When the line containing "active slot to" appears in the entries below, begin printing there and stop after the line containing "AMap.find m s.groups = some o →"; print each of those lines exactly and no other line.

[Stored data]
§

/-- R169 (Table 7.7): MSAVE, MREST, MSET, MAND, MANDN, MCNT and MFIRST. -/
def Obligations.MaskResults : Prop := ∀ (x : FR) (s : State) (gid : Nat) (g : Group),
  let d := regNum x.d
  let a := regNum x.a
  (Runs (.msave x) [] s gid g →
    Leaves (.msave x) s gid (((g.setS d (g.getS 61)).setS (d + 1) (g.getS 62)).setS (d + 2) (g.getS 63)).advance)
  ∧ (Runs (.mrest x) [] s gid g →
    Leaves (.mrest x) s gid (((g.setS 61 (g.getS a)).setS 62 (g.getS (a + 1))).setS 63 (g.getS (a + 2))).advance)
  ∧ (Runs (.mset x) [] s gid g →
    Leaves (.mset x) s gid (g.setMask (g.roster.filter (fun j => g.getQ j a))).advance)
  ∧ (Runs (.mand x) [] s gid g →
    Leaves (.mand x) s gid (g.setMask (g.roster.filter (fun j => g.inMask j && g.getQ j a))).advance)
  ∧ (Runs (.mandn x) [] s gid g →
    Leaves (.mandn x) s gid (g.setMask (g.roster.filter (fun j => g.inMask j && !g.getQ j a))).advance)
  ∧ (Runs (.mcnt x) [] s gid g →
    Leaves (.mcnt x) s gid (g.setS d ((g.active.filter (fun j => !g.help j && g.getQ j a)).length)).advance)
  ∧ (Runs (.mfirst x) [] s gid g →
    Leaves (.mfirst x) s gid (g.setS d ((g.active.filter (fun j => !g.help j && g.getQ j a)).headD 96)).advance)

/-- R170–R172: the label branches. R170, R171, R174: CALL saves the return offset, fills the core's return predictor
with it and transfers; RET and JMPR transfer to a register's value, and RET takes the predictor's top entry; a target
that is no multiple of 8 or lies outside .text traps, and nothing is written. -/
def Obligations.Transfers : Prop :=
  (∀ x : FB,
  Branches (.bra x) x (fun _ => True)
  ∧ Branches (.bcmp x) x (fun g =>
      let a := BitVec.ofNat 64 (g.getS x.sa.toNat)
      let b := BitVec.ofNat 64 (g.getS x.sb.toNat)
      match x.cnd.toNat with
      | 0 => a = b
      | 1 => a ≠ b
      | 2 => a.toInt < b.toInt
      | 3 => a.toInt ≤ b.toInt
      | 4 => b.toInt < a.toInt
      | 5 => b.toInt ≤ a.toInt
      | 6 => a.toNat < b.toNat
      | _ => b.toNat ≤ a.toNat)
  ∧ Branches (.bcmpi x) x (fun g =>
      let a := BitVec.ofNat 64 (g.getS x.sa.toNat)
      let k := x.sb.toNat
      match x.cnd.toNat with
      | 0 => a.toInt = k
      | 1 => a.toInt ≠ k
      | 2 => a.toInt < k
      | 3 => a.toInt ≤ k
      | 4 => (k : Int) < a.toInt
      | 5 => (k : Int) ≤ a.toInt
      | 6 => a.toNat < k
      | _ => k ≤ a.toNat)
  ∧ Branches (.bany x) x (fun g => ∃ j ∈ g.active, g.help j = false ∧ g.getQ j x.cnd.toNat = true)
  ∧ Branches (.ball x) x (fun g => ∀ j ∈ g.active, g.help j = false → g.getQ j x.cnd.toNat = true)
  ∧ Branches (.bnone x) x (fun g => ∀ j ∈ g.active, g.help j = false → g.getQ j x.cnd.toNat = false))
  ∧ (∀ (x : FB) (s : State) (gid : Nat) (g : Group),
  let t := (g.pc : Int) + 8 + 8 * x.off.toInt
  let v := g.getS x.sa.toNat
  (Runs (.call x) [] s gid g →
    (∀ b, s.blockOf g = some b → 0 ≤ t → t < b.node.textSize →
      exec (.call x) s = .next ((s.setCore b.core { s.core b.core with returns := (g.pc + 8) :: (s.core b.core).returns }).setGroup
        gid { g.setS x.sa.toNat (g.pc + 8) with pc := t.toNat, notBefore := s.afterTransfer g }))
    ∧ (t < 0 ∨ (s.textSize g : Int) ≤ t → exec (.call x) s = .next (s.enterTrap gid g 0x08 0x35 g.pc)))
  ∧ ∀ i ∈ [Instr.ret x, Instr.jmpr x], Runs i [] s gid g →
    (∀ b, s.blockOf g = some b → v % 8 = 0 → v < b.node.textSize →
      let s' := if i = .ret x then s.setCore b.core { s.core b.core with returns := (s.core b.core).returns.tail } else s
      exec i s = .next (s'.setGroup gid { g with pc := v, notBefore := s.afterTransfer g }))
    ∧ (v % 8 ≠ 0 → exec i s = .next (s.enterTrap gid g 0x08 0x34 g.pc))
    ∧ (v % 8 = 0 → s.textSize g ≤ v → exec i s = .next (s.enterTrap gid g 0x08 0x35 g.pc)))

/-- R175, R176, R214: NOP only moves the PC; END delivers the held flags and issues nothing more; YIELD gives the
active slot to the first ready pending group, or only moves the PC. R177, R211, R212, R221: GROW and SHRINK to a legal
count wait only when the allocation must change; WAITC waits while the counter stands above the threshold, where one
above 63 reads as 63; a count that is no multiple of 16 from 16 to 256 traps with reason 0x23, and a SHRINK below 256
in mode M with 0x61. -/
def Obligations.ControlWords : Prop :=
  (∀ (x : FR) (s : State) (gid : Nat) (g : Group),
  (Runs (.nop x) [] s gid g → Leaves (.nop x) s gid { g with pc := g.pc + 8 })
  ∧ (Runs (.endGroup x) [] s gid g → ∃ t, exec (.endGroup x) s = .next t
      ∧ AMap.find gid t.groups = some { g.deliver with pc := g.pc + 8, wait := .ending, commitTo := s.nextId }
      ∧ OthersKeep s t gid ∧ SameMemory s t)
  ∧ (Runs (.yield x) [] s gid g → ∃ t, exec (.yield x) s = .next t ∧ SameOutside s t
      ∧ (∀ k, s.blockOf g = some k → s.bestPending k.core = none → t = s.setGroup gid { g with pc := g.pc + 8 })
      ∧ (∀ k m o, s.blockOf g = some k → g.inActive = true → s.bestPending k.core = some m → m ≠ gid →
          AMap.find m s.groups = some o →
          AMap.find m t.groups = some { o with inActive := true, slot := g.slot, since := (s.core k.core).clk,
                                               passCount := 0, promoted := false }
          ∧ AMap.find gid t.groups
            = some { g with pc := g.pc + 8, inActive := false, since := (s.core k.core).clk, promoted := false })))
  ∧ (∀ (x : FR) (s : State) (gid : Nat) (g : Group),
  let n := (g.op64 (s.ctx g) x.a).toNat
  let legal := n % 16 = 0 ∧ 16 ≤ n ∧ n ≤ 256
  (Runs (.grow x) [] s gid g →
    (legal → n ≤ 16 * g.alloc → Leaves (.grow x) s gid { g with pc := g.pc + 8 })
    ∧ (legal → 16 * g.alloc < n → Leaves (.grow x) s gid { g with wait := .grow n, pc := g.pc + 8 })
    ∧ (¬ legal → exec (.grow x) s = .next (s.enterTrap gid g 0x09 0x23 g.pc)))
  ∧ (Runs (.shrink x) [] s gid g →
    (legal → (g.mtx = false ∨ 256 ≤ n) → 16 * g.alloc ≤ n → Leaves (.shrink x) s gid { g with pc := g.pc + 8 })
    ∧ (legal → (g.mtx = false ∨ 256 ≤ n) → n < 16 * g.alloc →
        Leaves (.shrink x) s gid { g with wait := .shrink n, pc := g.pc + 8 })
    ∧ (legal → g.mtx = true → n < 256 → exec (.shrink x) s = .next (s.enterTrap gid g 0x06 0x61 g.pc))
    ∧ (¬ legal → exec (.shrink x) s = .next (s.enterTrap gid g 0x09 0x23 g.pc)))
  ∧ (Runs (.waitc x) [] s gid g →
    let p := pathOf (regNum x.a)
    let t := min 63 (g.op64 (s.ctx g) x.b).toNat
    (g.count p ≤ t → Leaves (.waitc x) s gid { g with pc := g.pc + 8 })
    ∧ (t < g.count p → Leaves (.waitc x) s gid { g with wait := .waitc p t, pc := g.pc + 8 })))
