/-! ## Group.setS -/

@[simp] theorem Group.setS_block (g : Group) (n x : Nat) : (g.setS n x).block = g.block := rfl
@[simp] theorem Group.setS_idx (g : Group) (n x : Nat) : (g.setS n x).idx = g.idx := rfl
@[simp] theorem Group.setS_lanes (g : Group) (n x : Nat) : (g.setS n x).lanes = g.lanes := rfl
@[simp] theorem Group.setS_v (g : Group) (n x : Nat) : (g.setS n x).v = g.v := rfl
@[simp] theorem Group.setS_q (g : Group) (n x : Nat) : (g.setS n x).q = g.q := rfl
@[simp] theorem Group.setS_pc (g : Group) (n x : Nat) : (g.setS n x).pc = g.pc := rfl
@[simp] theorem Group.setS_alloc (g : Group) (n x : Nat) : (g.setS n x).alloc = g.alloc := rfl
@[simp] theorem Group.setS_sdov (g : Group) (n x : Nat) : (g.setS n x).sdov = g.sdov := rfl
@[simp] theorem Group.setS_sdz (g : Group) (n x : Nat) : (g.setS n x).sdz = g.sdz := rfl
@[simp] theorem Group.setS_strict (g : Group) (n x : Nat) : (g.setS n x).strict = g.strict := rfl
@[simp] theorem Group.setS_split (g : Group) (n x : Nat) : (g.setS n x).split = g.split := rfl
@[simp] theorem Group.setS_grid (g : Group) (n x : Nat) : (g.setS n x).grid = g.grid := rfl
@[simp] theorem Group.setS_mtx (g : Group) (n x : Nat) : (g.setS n x).mtx = g.mtx := rfl
@[simp] theorem Group.setS_intrap (g : Group) (n x : Nat) : (g.setS n x).intrap = g.intrap := rfl
@[simp] theorem Group.setS_trapkind (g : Group) (n x : Nat) : (g.setS n x).trapkind = g.trapkind := rfl
@[simp] theorem Group.setS_trappc (g : Group) (n x : Nat) : (g.setS n x).trappc = g.trappc := rfl
@[simp] theorem Group.setS_trapinfo (g : Group) (n x : Nat) : (g.setS n x).trapinfo = g.trapinfo := rfl
@[simp] theorem Group.setS_reccnt (g : Group) (n x : Nat) : (g.setS n x).reccnt = g.reccnt := rfl
@[simp] theorem Group.setS_fpxmask (g : Group) (n x : Nat) : (g.setS n x).fpxmask = g.fpxmask := rfl
@[simp] theorem Group.setS_tensor (g : Group) (n x : Nat) : (g.setS n x).tensor = g.tensor := rfl
@[simp] theorem Group.setS_cls (g : Group) (n x : Nat) : (g.setS n x).cls = g.cls := rfl
@[simp] theorem Group.setS_age (g : Group) (n x : Nat) : (g.setS n x).age = g.age := rfl
@[simp] theorem Group.setS_bound (g : Group) (n x : Nat) : (g.setS n x).bound = g.bound := rfl
@[simp] theorem Group.setS_wait (g : Group) (n x : Nat) : (g.setS n x).wait = g.wait := rfl
@[simp] theorem Group.setS_sealDue (g : Group) (n x : Nat) : (g.setS n x).sealDue = g.sealDue := rfl
@[simp] theorem Group.setS_ops (g : Group) (n x : Nat) : (g.setS n x).ops = g.ops := rfl
@[simp] theorem Group.setS_arrivals (g : Group) (n x : Nat) : (g.setS n x).arrivals = g.arrivals := rfl
@[simp] theorem Group.setS_arrNum (g : Group) (n x : Nat) : (g.setS n x).arrNum = g.arrNum := rfl
@[simp] theorem Group.setS_cohNum (g : Group) (n x : Nat) : (g.setS n x).cohNum = g.cohNum := rfl
@[simp] theorem Group.setS_atomSeq (g : Group) (n x : Nat) : (g.setS n x).atomSeq = g.atomSeq := rfl
@[simp] theorem Group.setS_efull (g : Group) (n x : Nat) : (g.setS n x).efull = g.efull := rfl
@[simp] theorem Group.setS_courses (g : Group) (n x : Nat) : (g.setS n x).courses = g.courses := rfl
@[simp] theorem Group.setS_parkedWhole (g : Group) (n x : Nat) : (g.setS n x).parkedWhole = g.parkedWhole := rfl
@[simp] theorem Group.setS_copying (g : Group) (n x : Nat) : (g.setS n x).copying = g.copying := rfl
@[simp] theorem Group.setS_place (g : Group) (n x : Nat) : (g.setS n x).place = g.place := rfl
@[simp] theorem Group.setS_inActive (g : Group) (n x : Nat) : (g.setS n x).inActive = g.inActive := rfl
@[simp] theorem Group.setS_slot (g : Group) (n x : Nat) : (g.setS n x).slot = g.slot := rfl
@[simp] theorem Group.setS_passCount (g : Group) (n x : Nat) : (g.setS n x).passCount = g.passCount := rfl
@[simp] theorem Group.setS_since (g : Group) (n x : Nat) : (g.setS n x).since = g.since := rfl
@[simp] theorem Group.setS_promoted (g : Group) (n x : Nat) : (g.setS n x).promoted = g.promoted := rfl
@[simp] theorem Group.setS_notBefore (g : Group) (n x : Nat) : (g.setS n x).notBefore = g.notBefore := rfl
@[simp] theorem Group.setS_grans (g : Group) (n x : Nat) : (g.setS n x).grans = g.grans := rfl
@[simp] theorem Group.setS_fetchPark (g : Group) (n x : Nat) : (g.setS n x).fetchPark = g.fetchPark := rfl
@[simp] theorem Group.setS_commitTo (g : Group) (n x : Nat) : (g.setS n x).commitTo = g.commitTo := rfl
@[simp] theorem Group.setS_seen (g : Group) (n x : Nat) : (g.setS n x).seen = g.seen := rfl
@[simp] theorem Group.setS_ended (g : Group) (n x : Nat) : (g.setS n x).ended = g.ended := rfl
@[simp] theorem Group.setS_latch (g : Group) (n x : Nat) : (g.setS n x).latch = g.latch := rfl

§

◆ ANSWER SPACE
active slot to the first ready pending group, or only moves the PC. R177, R211, R212, R221: GROW and SHRINK to a legal
count wait only when the allocation must change; WAITC waits while the counter stands above the threshold, where one
above 63 reads as 63; a count that is no multiple of 16 from 16 to 256 traps with reason 0x23, and a SHRINK below 256
in mode M with 0x61. -/
def Obligations.ControlWords : Prop :=
  (∀ (x : FR) (s : State) (gid : Nat) (g : Group),
  (Runs (.nop x) [] s gid g → Leaves (.nop x) s gid { g with pc := g.pc + 8 })
  ∧ (Runs (.endGroup x) [] s gid g → ∃ t, exec (.endGroup x) s = .next t
      ∧ AMap.find gid t.groups = some { g.deliver with pc := g.pc + 8, wait := .ending, commitTo := s.nextId }
      ∧ OthersKeep s t gid ∧ SameMemory s t)
  ∧ (Runs (.yield x) [] s gid g → ∃ t, exec (.yield x) s = .next t ∧ SameOutside s t
      ∧ (∀ k, s.blockOf g = some k → s.bestPending k.core = none → t = s.setGroup gid { g with pc := g.pc + 8 })
      ∧ (∀ k m o, s.blockOf g = some k → g.inActive = true → s.bestPending k.core = some m → m ≠ gid →
          AMap.find m s.groups = some o →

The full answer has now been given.